- **Exercise directions**: Copy out, exactly, the first line of the entries below and every line after it through the one containing "(if test = 2 then [snKey".

- **Material shown**:

/-- The ports a test holds: those of its sources, with the supply's own two. -/
def testKeys (s : State) (test unit : Nat) : List Nat :=
  (testUnits s test unit).flatMap (fun u => (List.range (snQuants u)).map (snKey u)) ++
    (if test = 2 then [snKey 61 unit, snKey 61 (4 + unit)] else [])

/-- Show TEST_PEND on the units that show it. -/
def testPend (s : State) (t : TestRun) (b : Bool) : State :=
  (testUnits s t.test t.unit).foldl (fun s u => if u < 52 then s.setFlag (snPend u) b else s) s

/-- A pending test ends without having run, with a code. -/
def testDrop (s : State) (t : TestRun) (code : Nat) : State :=
  let s := testPend (s.setUin { s.uin with test := none }) t false
  (s.setFld Fd.UIN_TEST_RES_CODE code).setFlag Fd.UIN_TEST_RES_PENDING false

/-- A source is disabled: a pending test of it is CANCELLED (R175). `sup`: the source is the supply of that number. -/
def testCancel (s : State) (sup : Bool) (unit : Nat) : State := match s.uin.test with
  | some t => if !t.running && t.unit == unit && (t.test == 2) == sup then testDrop s t Code.cancelled else s
  | none => s

/-- The test applies to the unit (R174). For the supply test the unit is the supply's number. -/
def testFits (s : State) (test unit : Nat) : Bool := match test with
  | 1 => decide (unit < 48) && [1, 2, 3, 4, 6].contains (uinMode s unit)
  | 2 => decide (unit < 4)
  | 3 => decide (48 ≤ unit ∧ unit < 52)
  | 4 => decide (52 ≤ unit ∧ unit < 60)
  | 5 => unit == 60
  | _ => false

/-- A disturbed source is busy: for the safety island, or for a loop or the fusion sequencer. -/
def testBusySaf (s : State) (test unit : Nat) : Bool := (testUnits s test unit).any (safTakes s)
def testBusy (s : State) (test unit : Nat) : Bool :=
  (testUnits s test unit).any (snBusy s) || (test == 2 && loopTakes s 61)

/-- R175's table: the code of a test command in the present mode. -/
def testCode (mode : Nat) (busySaf busy : Bool) : Nat :=
  if mode = Mode.service ∨ mode = Mode.activate ∨ mode = Mode.safeStop then Code.ok
  else if mode = Mode.replay then Code.refused
  else if busySaf then Code.refused
  else if !busy then Code.ok
  else if mode = Mode.road then Code.ok
  else if mode = Mode.fieldManual ∨ mode = Mode.fieldAssist then Code.deferred
  else Code.refused

/-- A write of UIN_TEST_CMD: a test that applies becomes pending, and its code is given at the next frame boundary (R174, R175). -/
def snTestCmd (s : State) (test unit : Nat) : State :=
  if !testFits s test unit then s.setFld Fd.UIN_TEST_RES_CODE Code.badArgument
  else if s.uin.test.isSome then s.setFld Fd.UIN_TEST_RES_CODE Code.refused
  else
    let t : TestRun := { test := test, unit := unit }
    let s := (s.setFld Fd.UIN_TEST_RES_CODE Code.ok).setFlag Fd.UIN_TEST_RES_PENDING true
    let s := ((s.setFld Fd.UIN_TEST_RES_UNIT (if test = 2 then 61 else unit)).setFld Fd.UIN_TEST_RES_TEST test).setFlag Fd.UIN_TEST_RES_PASS false
    testPend (s.setUin { s.uin with test := some t }) t true

/-- OPEN_TEST (R174): TEST 1 of a UIN channel is written to UIN_TEST_CMD. -/
def execOpenTest (n : Fin 48) (s : State) : Out := .next (snTestCmd s 1 n)

/-- SUPPLY_TEST (R174): TEST 2 of a sensor supply is written. -/
def execSupplyTest (n : Fin 4) (s : State) : Out := .next (snTestCmd s 2 n)

/-- BRIDGE_TEST (R174): TEST 3 of a bridge is written. -/
def execBridgeTest (n : Fin 4) (s : State) : Out := .next (snTestCmd s 3 (48 + n))

/-- PIEZO_TEST (R174): TEST 4 of a loss channel is written. -/
def execPiezoTest (n : Fin 8) (s : State) : Out := .next (snTestCmd s 4 (52 + n))

/-- IMU_TEST (R174): TEST 5 of the IMU is written. -/
def execImuTest (s : State) : Out := .next (snTestCmd s 5 60)

/-- A test's duration in ticks (R174). -/
def testTicks (s : State) (test unit : Nat) : Nat := match test with
  | 1 => 4
  | 2 => 440
  | 3 => 2 * brgPeriod s (unit - 48) + 1
  | 4 => 320
  | _ => 1000

/-- Show TESTING on the units that show it. -/
def testShow (s : State) (t : TestRun) (b : Bool) : State :=
  (testUnits s t.test t.unit).foldl (fun s u => if u < 60 then s.setFlag (snTesting u) b else s) s

/-- A test starts: the ports of its sources hold with VALID clear, and AGE grows. -/
def testStart (s : State) (t : TestRun) : State :=
  let s := s.setUin { s.uin with test := some { t with running := true, at_ := s.liveTick } }
  let s := (testKeys s t.test t.unit).foldl (fun s k => livePort s k false) s
  let s := (testUnits s t.test t.unit).foldl (fun s u => if u < 60 then s.setFlag (snValid u) false else s) (testPend s t false)
  let s := (s.setFld Fd.UIN_TEST_RES_CODE Code.ok).setFlag Fd.UIN_TEST_RES_PENDING false
  testShow (s.setFlag Fd.UIN_TEST_RES_RUNNING true) t true

/-- A pending test at a frame boundary (R175): it starts, is DEFERRED or REFUSED; a deferred one starts at its idle point. -/
def testFrame (s : State) : State := match s.uin.test with
  | some t =>
    if t.running then s
    else if t.deferred then
      if s.mode = Mode.service ∨ s.mode = Mode.road ∨ testBusy s t.test t.unit = false then testStart s t else s
    else
      let code := testCode s.mode (testBusySaf s t.test t.unit) (testBusy s t.test t.unit)
      if code = Code.ok then testStart s t
      else if code = Code.deferred then (s.setUin { s.uin with test := some { t with deferred := true } }).setFld Fd.UIN_TEST_RES_CODE code
      else testDrop s t code
  | none => s

/-- SENSE_TEST_START (R174, R175): at a frame boundary a pending test starts; a deferred one waits for its idle point. -/
def execSenseTestStart (s : State) : Out := if s.liveTick % 200 = 0 then .next (testFrame s) else .next s

/-! ### Register writes (R160, R171, R174, R175) -/

/-- A write of UIN_SUP[n]_CFG: EN going from 0 to 1 restarts a latched supply; clearing EN cancels a pending test. -/
def supWrite (s : State) (n : Nat) (v : Word) : State :=
  let was := s.flag (Fd.UIN_SUP_CFG_EN n)
  let s := plainWrite s (Ra.UIN_SUP_CFG n) v
  if bit v.toNat 31 then (if was then s else s.setFld (Fd.UIN_SUP_STAT_FAULT n) 0) else testCancel s true n

/-- A write of a channel's CFG: clearing EN clears VALID and cancels a pending test; a change of EN or MODE starts the unit's counters anew, but
for the comparator of its input and a loss channel's cumulative counts. -/
def chCfgWrite (s : State) (u a : Nat) (v : Word) : State :=
  let old := s.reg a
  let s := plainWrite s a v
  let mask : Word := if u < 48 then 0xF8000000#32 else 0x80000000#32
  let x := s.snU u
  let s := if (old ^^^ v) &&& mask = 0 then s
    else s.setSnU u { pin := x.pin, level := x.level, cumImp := x.cumImp, cumSup := x.cumSup }
  if bit v.toNat 31 then s else snUnvalid (testCancel s false u) u

/-- Write a configuration register of unit `u`; the supplies are unit 61. -/
def unitCfgWrite (s : State) (u a : Nat) (v : Word) : State :=
  if u < 60 then chCfgWrite s u a v else if u = 60 then plainWrite s a v else supWrite s ((a - Ra.UIN_SUP_CFG 0) / 8) v

/-- The unit whose configuration register an address is. -/
def cfgUnit (a : Nat) : Nat :=
  if Ra.LOS_CH_CFG 0 ≤ a ∧ a < Ra.LOS_CH_CFG 8 then 52 + (a - Ra.LOS_CH_CFG 0) / 0x40
  else if a = Ra.UIN_IMU_CFG then 60
  else if Ra.UIN_SUP_CFG 0 ≤ a then 61
  else if Ra.BRG_CH_CFG 0 ≤ a then 48 + (a - Ra.BRG_CH_CFG 0) / 0x20
  else (a - Ra.UIN_CH_CFG 0) / 0x20

/-- The source with a configuration register is under test. -/
def cfgHeld (s : State) (a : Nat) : Bool :=
  if cfgUnit a = 61 then supTested s ((a - Ra.UIN_SUP_CFG 0) / 8) else snHeld s (cfgUnit a)

/-- A write of a CFG register of a source: during a test of the source it waits for the end. -/
def senseCfgWrite (s : State) (a : Nat) (v : Word) : State :=
  if cfgHeld s a then s.setUin { s.uin with held := smPut none s.uin.held a (some v) } else unitCfgWrite s (cfgUnit a) a v

/-- A write of a register of a UIN or BRG channel: one that the safety island takes answers to the Mirror pair only (R171). -/
def snRegWrite (s : State) (init u a : Nat) (v : Word) (isCfg : Bool) : State :=
  if safTakes s u && init != 0x0C then s else if isCfg then senseCfgWrite s a v else plainWrite s a v

/-- SUPPLY_RESTART (R170): EN of UIN_SUP[n]_CFG is cleared and set again. -/
def execSupplyRestart (n : Fin 4) (s : State) : Out :=
  let v := s.reg (Ra.UIN_SUP_CFG n)
  let s := senseCfgWrite s (Ra.UIN_SUP_CFG n) (v &&& 0x7FFFFFFF#32)
  .next (senseCfgWrite s (Ra.UIN_SUP_CFG n) (v ||| 0x80000000#32))

/-! ### The end of a test -/

/-- CFG writes to the tested source take effect when the test ends. -/
def testRelease (s : State) : State :=
  s.uin.held.foldl (fun s x => unitCfgWrite s (cfgUnit x.1) x.1 (x.2.getD 0)) (s.setUin { s.uin with held := [] })

/-- SENSE_TEST_END (R174): the running test's time is over; its result is written and the ports resume with the next latch. -/
def execSenseTestEnd (pass : Bool) (s : State) : Out := match s.uin.test with
  | some t =>
    if t.running && decide (t.at_ + testTicks s t.test t.unit ≤ s.liveTick) then
      let s := testShow s t false
      let s := s.setUin { s.uin with test := none }
      let s := (s.setFlag Fd.UIN_TEST_RES_RUNNING false).setFlag Fd.UIN_TEST_RES_PASS pass
      let s := if t.test = 5 then s.setReg Ra.UIN_IMU_TEST_RES (BitVec.ofNat 32 (b2n pass)) else s
      .next (testRelease s)
    else .next s
  | none => .next s

end Sys2Proof.Machine
end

- **Solution to this exercise**:
/-- The ports a test holds: those of its sources, with the supply's own two. -/
def testKeys (s : State) (test unit : Nat) : List Nat :=
  (testUnits s test unit).flatMap (fun u => (List.range (snQuants u)).map (snKey u)) ++
    (if test = 2 then [snKey 61 unit, snKey 61 (4 + unit)] else [])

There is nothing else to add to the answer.